Get a cheapo tripod from Frys. Makes a hell lot of difference. You can position the cam, focus and zoom, set the timer and then do a last min tap on the tank to get a good schooling of the fish. 

You nailed it pretty much on the controls, however for anyone without a tripod, if controlling exposure is a hassle while holding in hand, try using the hi-speed photography mode if it is built in. It will balance the exposure and shutter speed automatically using the light in the tank or room without using the flash.


----------



## speedie408 (Jan 15, 2009)

malaybiswas said:


> Get a cheapo tripod from Frys. Makes a hell lot of difference. You can position the cam, focus and zoom, set the timer and then do a last min tap on the tank to get a good schooling of the fish.
> 
> You nailed it pretty much on the controls, however for anyone without a tripod, if controlling exposure is a hassle while holding in hand, try using the hi-speed photography mode if it is built in. It will balance the exposure and shutter speed automatically using the light in the tank or room without using the flash.


I have a tripod. Just never really needed it for tank photography (yet). 

What camera do you have? I noticed my buddy's 7D had that feature you're talking about. It was awesome. My old 40D don't have it. Boooooo! I need an upgrade. Freaking technology these days!


----------



## Nate McFin (Mar 19, 2009)

speedie408 said:


> Are you shooting with Nikon or Canon? I don't really use tripod when I shoot. I should though. If you have a faster lens, say f/2.8 or faster, use it. Set your ISO setting to the highest setting possible that yields the least noticeable noise. Mine can go up to ISO 1200 but beyond that the noise becomes unbearable. Light up your tank and go to town. :thumbsup: Try shooting in manual mode and play with the exposure from there. This is for flashless photography.


 Thanks for the tips! I shoot Canon (400D) My fastest lens I have is a fixed-
50mm F1.8. Unfortunately the noise levels on high ISO shots are horrible on the 400D. The highest I like to go is 800. 
I will give it another shot and see what happens. 
Do you use the hair dryer trick for getting the nice surface movement?


----------



## speedie408 (Jan 15, 2009)

Nate McFin said:


> Thanks for the tips!

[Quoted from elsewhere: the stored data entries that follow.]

-- ==== Sys2Proof/Machine/Elements.lean ====
section
/-!
DEFINITION. The operations of A- and S-elements (09 R176, R178; 03 R52, R53; 08 R140, R141; 22 R310 to R315).
-/
namespace Sys2Proof.Machine

/-! ## Copies, arms and merges -/

/-- The results of a firing whose token goes out on the outputs named. -/
def arms (u : Bool × Bool) (t : Token) : List (Bool × Token) :=
  (if u.1 then [(false, t)] else []) ++ (if u.2 then [(true, t)] else [])

/-- PASS: the operand unchanged on both outputs. -/
def execPassE (o : ElemCfg) (s : State) : Out :=
  elemTurn 0x01 o s noExtra fun s e sl ent =>
    let v := s.slot e sl
    let t := (v.operands ent).headD blankTok
    s.fireOut e sl ent (arms (true, true) { t with gen := v.gen })

/-- CONST: const with the trigger's tag and flags, in the element's format. -/
def execConstE (o : ElemCfg) (s : State) : Out :=
  elemTurn 0x02 o s noExtra fun s e sl ent =>
    let v := s.slot e sl
    let ops := v.operands ent
    if v.anyBubble ops then
      let r := s.freshBubble (v.result ops v.cfg.fmt.toNat 0)
      r.1.fireOut e sl ent (arms (true, true) r.2)
    else s.fireOut e sl ent (arms (true, true) (v.result ops v.cfg.fmt.toNat v.cfg.const.toNat))

/-- STEER: input 0 on out0 if input 1 is nonzero, else on out1; a bubble predicate sends one bubble to each arm. -/
def execSteerE (o : ElemCfg) (s : State) : Out :=
  elemTurn 0x03 o s noExtra fun s e sl ent =>
    let v := s.slot e sl
    let ops := v.operands ent
    let p := (ops[1]?).getD blankTok
    let t := ops.headD blankTok
    if v.anyBubble ops || p.bubble then
      let r := s.freshBubble (v.result ops v.cfg.fmt.toNat 0)
      r.1.fireOut e sl ent (arms (steerArms p) r.2)
    else if v.formatBad ops then s.fireFault e sl ent 0x50 0 0
    else
      let w := v.result ops v.cfg.fmt.toNat t.value.toNat
      s.fireOut e sl ent (arms (steerArms p) { w with poison := w.poison || p.poison })

/-- MERGE: the older head of either input; every token it fires must have its format (09 R169, R176). -/
def execMergeE (o : ElemCfg) (s : State) : Out :=
  elemTurn 0x04 o s noExtra fun s e sl ent =>
    let v := s.slot e sl
    let i := ent.mergeInput
    match (ent.at i).head? with
    | none => s
    | some a =>
      let s := s.consumeAt e sl ent.key i 1
      if a.tok.fmt != v.cfg.fmt then s.elemFault e sl 0x50 [a.tok] true 0 0 0
      else s.output e sl false { a.tok with gen := v.gen }

/-- SEL: input 0 if the raw bits of input 2 are nonzero, else input 1. -/
def execSelE (o : ElemCfg) (s : State) : Out :=
  elemTurn 0x1B o s noExtra fun s e sl ent =>
    s.fireValue e sl ent fun v ops => (if opnds ops 2 != 0 then opnds ops 0 else opnds ops 1, v.cfg.fmt.toNat)

/-! ## LOOP, CALL, RET (08 R140, R141) -/

def ElemSlot.setTags (v : ElemSlot) (l : LoopTags) : ElemSlot :=
  { v with loopTags := l :: v.loopTags.filter fun k => !(k.colour == l.colour && k.context == l.context) }

/-- MayIssue (08 R141): overlap depth D, no live use of the tag, quota. -/
def State.mayIssue (s : State) (e sl : Nat) (c : BitVec 8) (x : BitVec 10) : Bool :=
  let v := s.slot e sl
  let l := v.tagsOf c x
  l.live.length < v.cfg.const.toNat % 128 && !l.live.contains l.next && (s.region v.region).live c.toNat < (s.region v.region).quota c.toNat

/-- The token a run issues next, or its closing token on out1. -/
def ElemSlot.loopTok (v : ElemSlot) (r : LoopRun) : Token :=
  let n := r.count.value.toNat
  if r.k < n then
    { r.seed with value := w32 (r.seed.value.toNat + r.k), colour := r.count.colour, context := r.count.context,
                  iter := BitVec.ofNat 14 (v.tagsOf r.count.colour r.count.context).next, fmt := v.cfg.fmt, eor := true,
                  eos := r.k + 1 == n && r.seed.eos, poison := r.count.poison || r.seed.poison, bubble := false, gen := v.gen }
  else { r.count with fmt := v.cfg.fmt, gen := v.gen }

/-- A run is the first of its (colour, context) and may make its next step. -/
def State.loopMay (s : State) (e sl i : Nat) : Bool :=
  let v := s.slot e sl
  match v.loops[i]? with
  | none => false
  | some r =>
    let t := v.loopTok r
    !((v.loops.take i).any fun q => q.count.colour == r.count.colour && q.count.context == r.count.context) &&
      (if r.k < r.count.value.toNat then s.mayIssue e sl r.count.colour r.count.context && s.roomBorn e sl v.cfg.out0 (tagOf t)
       else s.room e sl v.cfg.out1 (tagOf t))

/-- One issue of a LOOP, or the token that closes a run. -/
def State.loopIssue (s : State) (e sl : Nat) : Option State :=
  let v := s.slot e sl
  match (List.range v.loops.length).find? fun i => s.loopMay e sl i with
  | none => none
  | some i =>
    match v.loops[i]? with
    | none => none
    | some r =>
      let t := v.loopTok r
      if r.k < r.count.value.toNat then
        let l := v.tagsOf r.count.colour r.count.context
        let v := v.setTags { l with next := (l.next + 1) % 16384, live := l.live ++ [l.next] }
        let s := s.setSlot e sl { v with loops := v.loops.set i { r with k := r.k + 1 } }
        some ((s.bear v.region (tagOf t)).output e sl false t)
      else some ((s.setSlot e sl { v with loops := v.loops.eraseIdx i }).output e sl true t)

/-- The seed of a run: a kept seed passes none of its flags on (09 R155). -/
def ElemSlot.loopSeed (v : ElemSlot) (ops : List Token) : Token :=
  let t := (ops[1]?).getD blankTok
  if v.queued 1 then t else { t with eor := false, eos := false, poison := false, bubble := false }

/-- LOOP: a matched (count, seed) starts an issue sequence. -/
def execLoopE (o : ElemCfg) (s : State) : Out :=
  elemTurn 0x05 o s State.loopIssue fun s e sl ent =>
    let v := s.slot e sl
    let ops := v.operands ent
    if v.anyBubble ops then
      let r := s.freshBubble (v.result ops v.cfg.fmt.toNat 0)
      r.1.fireOut e sl ent [(false, r.2)]
    else if v.formatBad ops then s.fireFault e sl ent 0x50 0 0
    else
      let s := s.consume e sl ent.key
      let v := s.slot e sl
      s.setSlot e sl { v with loops := v.loops ++ [{ count := ops.headD blankTok, seed := v.loopSeed ops, k := 0 }] }

/-- CALL: the lowest free context, with the caller's tag recorded; the key (c, n, 0) is born (08 R140, R143). -/
def execCallE (o : ElemCfg) (s : State) : Out :=
  elemTurn 0x06 o s noExtra fun s e sl ent =>
    let v := s.slot e sl
    let ops := v.operands ent
    let t := v.result ops v.cfg.fmt.toNat (opnds ops 0)
    if v.anyBubble ops then
      let r := s.freshBubble t
      r.1.fireOut e sl ent [(false, r.2)]
    else
      let p := s.elemPart e
      match s.freeCtx p with
      | none => s
      | some n =>
        let c : Ctx := { callerCtx := t.context, callerIter := t.iter, region := v.region, colour := t.colour, freeing := false, quiet := 0 }
        let s := s.consume e sl ent.key
        let s := { s with ctxs := Sp.put s.ctxs (p * 1024 + n) c,
                          expect := s.expect.filter fun x => !(x.1 % 1024 == n && s.partid (x.1 / 1024 / 256 / 64) == p) }
        let t := { t with context := BitVec.ofNat 10 n, iter := 0 }
        (s.bear v.region (tagOf t)).output e sl false t

/-- RET: the caller's tag; the context starts freeing. A context that is free or freeing is a fault (08 R140). -/
def execRetE (o : ElemCfg) (s : State) : Out :=
  elemTurn 0x07 o s noExtra fun s e sl ent =>
    let v := s.slot e sl
    let ops := v.operands ent
    let t := v.result ops v.cfg.fmt.toNat (opnds ops 0)
    if v.anyBubble ops then
      let r := s.freshBubble t
      r.1.fireOut e sl ent [(false, r.2)]
    else
      let k := s.elemPart e * 1024 + t.context.toNat
      match Sp.find? s.ctxs k with
      | none => s.fireFault e sl ent 0x53 0 0
      | some c =>
        if c.freeing then s.fireFault e sl ent 0x53 0 0
        else
          let s := s.consume e sl ent.key
          { s with ctxs := Sp.put s.ctxs k { c with freeing := true, quiet := 0 } }.output e sl false
            { t with context := c.callerCtx, iter := c.callerIter }

/-! ## Integer operations (Table 09.9) -/

/-- An integer operation of the element's format on the first two operands. -/
def intElem (op : BitVec 8) (o : ElemCfg) (s : State) (f : (ty a b : Nat) → Nat) : Out :=
  elemTurn op o s noExtra fun s e sl ent =>
    s.fireValue e sl ent fun v ops => (f (laneTy v.cfg.fmt.toNat) (opnds ops 0) (opnds ops 1) % 2 ^ 32, v.cfg.fmt.toNat)

/-- ADD. -/
def execAddE (o : ElemCfg) (s : State) : Out := intElem 0x10 o s fun _ a b => a + b
/-- SUB. -/
def execSubE (o : ElemCfg) (s : State) : Out := intElem 0x11 o s fun _ a b => a + 2 ^ 32 - b
/-- MUL: low 32 bits. -/
def execMulE (o : ElemCfg) (s : State) : Out := intElem 0x12 o s fun _ a b => a * b
/-- MIN. -/
def execMinE (o : ElemCfg) (s : State) : Out := intElem 0x13 o s fun ty a b => if Fp.intOf ty a ≤ Fp.intOf ty b then a else b
/-- MAX. -/
def execMaxE (o : ElemCfg) (s : State) : Out := intElem 0x14 o s fun ty a b => if Fp.intOf ty a ≤ Fp.intOf ty b then b else a
/-- AND. -/
def execAndE (o : ElemCfg) (s : State) : Out := intElem 0x15 o s fun _ a b => a &&& b
/-- OR. -/
def execOrE (o : ElemCfg) (s : State) : Out := intElem 0x16 o s fun _ a b => a ||| b
/-- XOR. -/
def execXorE (o : ElemCfg) (s : State) : Out := intElem 0x17 o s fun _ a b => a ^^^ b
/-- SHL by b mod 32. -/
def execShlE (o : ElemCfg) (s : State) : Out := intElem 0x18 o s fun _ a b => a * 2 ^ (b % 32)
/-- SHR by b mod 32: arithmetic with fmt 0, logical with fmt 1. -/
def execShrE (o : ElemCfg) (s : State) : Out :=
  intElem 0x19 o s fun ty a b => if ty == 4 then sarBits 32 a (b % 32) else a / 2 ^ (b % 32)
/-- CMP: 1 if a cond b, else 0. -/
def execCmpE (o : ElemCfg) (s : State) : Out := intElem 0x1A o s fun ty a b => b2n (condTy ty o.opx.toNat a b)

I shoot Canon (400D) My fastest lens I have is a fixed-
> 50mm F1.8. Unfortunately the noise levels on high ISO shots are horrible on the 400D. The highest I like to go is 800.
> I will give it another shot and see what happens.
> Do you use the hair dryer trick for getting the nice surface movement?


hahahaha hair dryer huh? One of these days I have to go all out and take all my filter pipes and equipment out before a shoot and bust out my tripod and the wifey's "hair dryer" for some ripple action. But to answer your question, no I haven't yet. 

That Rebel XTi is a decent little camera. Wanna upgrade to a 40D? *hint hint*  I've got the nifty fifty lens as well and it works great but wide open, it's not so sharp for me so I stopped using it. Whenever I do use it, it's always set at f/4 or higher. Maybe it's my copy, just never bothered to have it checked out.


----------



## speedie408 (Jan 15, 2009)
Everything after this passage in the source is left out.